1.4 States of Being
An experienced craftsman never labels tools “first” and “second.” A beginner does - and it seems like enough. It seems like enough right up until there are three tools, or until they come back a month later, or until someone else arrives. One of these always happens. The task’s status is exactly that right now.
The Attempt
After the previous chapter, main.rs prints the status like this:
println!("Done: {}", task.status);
That will print true or false. Not bad, but more is needed: a task should be able to
change state. Add a line after the initialisation:
task.status = true;
The compiler responds:
error[E0594]: cannot assign to `task.status`, as `task` is not declared as mutable
--> src/main.rs:XX:XX
|
XX | task.status = true;
| ^^^^^^^^^^^^^^^^^^ cannot assign
|
help: consider changing this to be mutable
|
XX | let mut task = Task {
| +++
In Rust, values cannot be changed by default - that right must be claimed explicitly with
let mut:
let mut task = Task {
id: 1,
title: String::from("Buy coffee"),
status: false,
};
Now the compiler will accept task.status = true. But true is the name of a boolean
value, not the name of a task state. The difference seems small at first - and matters in
practice.
The Names
For named states, Rust has the enum type, where a strict set of variants can be defined.
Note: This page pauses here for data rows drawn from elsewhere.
/-- A chain that leaves at stage 1 has the ceiling NONE. -/
theorem screen_ceiling_none {s : State} {c : Chain} {q : ChainRequest}
    (h : q.active = false ∨ exclusion s c q.profile ≠ none) : (screen s c q).ceiling = none := by
  unfold screen
  rcases h with h | h
  · simp [h, Screened.ceiling]
  · split
    · rfl
    · cases he : exclusion s c q.profile with
      | none => exact absurd he h
      | some why => rfl

/-- A chain that reaches stage 3 has the ceiling formed there. -/
theorem screen_ceiling_some {s : State} {c : Chain} {q : ChainRequest} {image : ProfileImage} (ha : q.active = true)
    (he : exclusion s c q.profile = none) (hi : namedImage s q.profile = some image) :
    (screen s c q).ceiling = some (chainCeiling s c image) := by
  simp only [screen, ha, he, hi, screenActive]
  rw [if_neg (by simp)]
  split <;> rfl

end Sys2Proof.Machine
end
Add it at the top of the file, before struct Task. #[derive(Debug)] is needed right
away: the compiler cannot generate Debug for a struct if any of its fields do not
implement Debug - and Task is about to gain a field of type Status:
#[derive(Debug)]
enum Status {
Todo,
Done,
}
These are not two values of the same type - they are two distinct variants with their own
names. Replace bool in the struct and update main:
struct Task {
id: u64,
title: String,
status: Status, // was: bool
}
// in main():
let mut task = Task {
id: 1,
title: String::from("Buy coffee"),
status: Status::Todo, // was: false
};
// ...
task.status = Status::Done; // was: true
Remove println!("Done: {}", task.status) - Status does not implement Display, so
that line will no longer compile. Replace it with a match. Try it with one variant:
match task.status {
Status::Todo => println!("todo"),
}
The Enchantment
The compiler points out the problem:
error[E0004]: non-exhaustive patterns: `Done` not covered
--> src/main.rs:XX:XX
|
XX | match task.status {
| ^^^^^^^^^^^ pattern `Done` not covered
|
note: `Status` defined here
--> src/main.rs:XX:XX
|
XX | enum Status {
| ------
XX | Todo,
XX | Done,
| ^^^^ not covered
= note: the matched value is of type `Status`
match in Rust requires every possible variant to be covered. This is a guarantee: if
Status ever gains a new variant, the compiler will find every match that does not know
about it and refuse to compile. A forgotten variant cannot slip through silently.
Add the missing variant and watch the transition:
#[derive(Debug)]
enum Status {
Todo,
Done,
}
#[derive(Debug)]
struct Task {
id: u64,
title: String,
status: Status,
}
fn main() {
let mut task = Task {
id: 1,
title: String::from("Buy coffee"),
status: Status::Todo,
};
println!("Task #{}: {}", task.id, task.title);
println!("{:#?}", task);
task.status = Status::Done;
println!("{:#?}", task);
match task.status {
Status::Todo => println!("todo"),
Status::Done => println!("done"),
}
}
Task #1: Buy coffee
Task {
id: 1,
title: "Buy coffee",
status: Todo,
}
Task {
id: 1,
title: "Buy coffee",
status: Done,
}
done
The first {:#?} is the task before the change. The second is after. The match confirms
the new state. make ci passes.
The complete
tqcode for this chapter is in1-a-task/04-states-of-being/.
Lore: _ in match
Sometimes you want to handle one variant and ignore the rest. For this there is _ - a
pattern that matches anything:
match task.status {
Status::Done => println!("done"),
_ => {}
}
This works - but for Status it is a bad idea. The point of an exhaustive match is
precisely that the compiler warns you when a new variant is added. _ removes that
protection: add InProgress and it silently falls under _ without a single warning.
_ is appropriate when there are genuinely many variants and most are handled the same way,
or when the enum belongs to someone else and cannot be controlled. For your own Status,
it is better to always write every variant explicitly.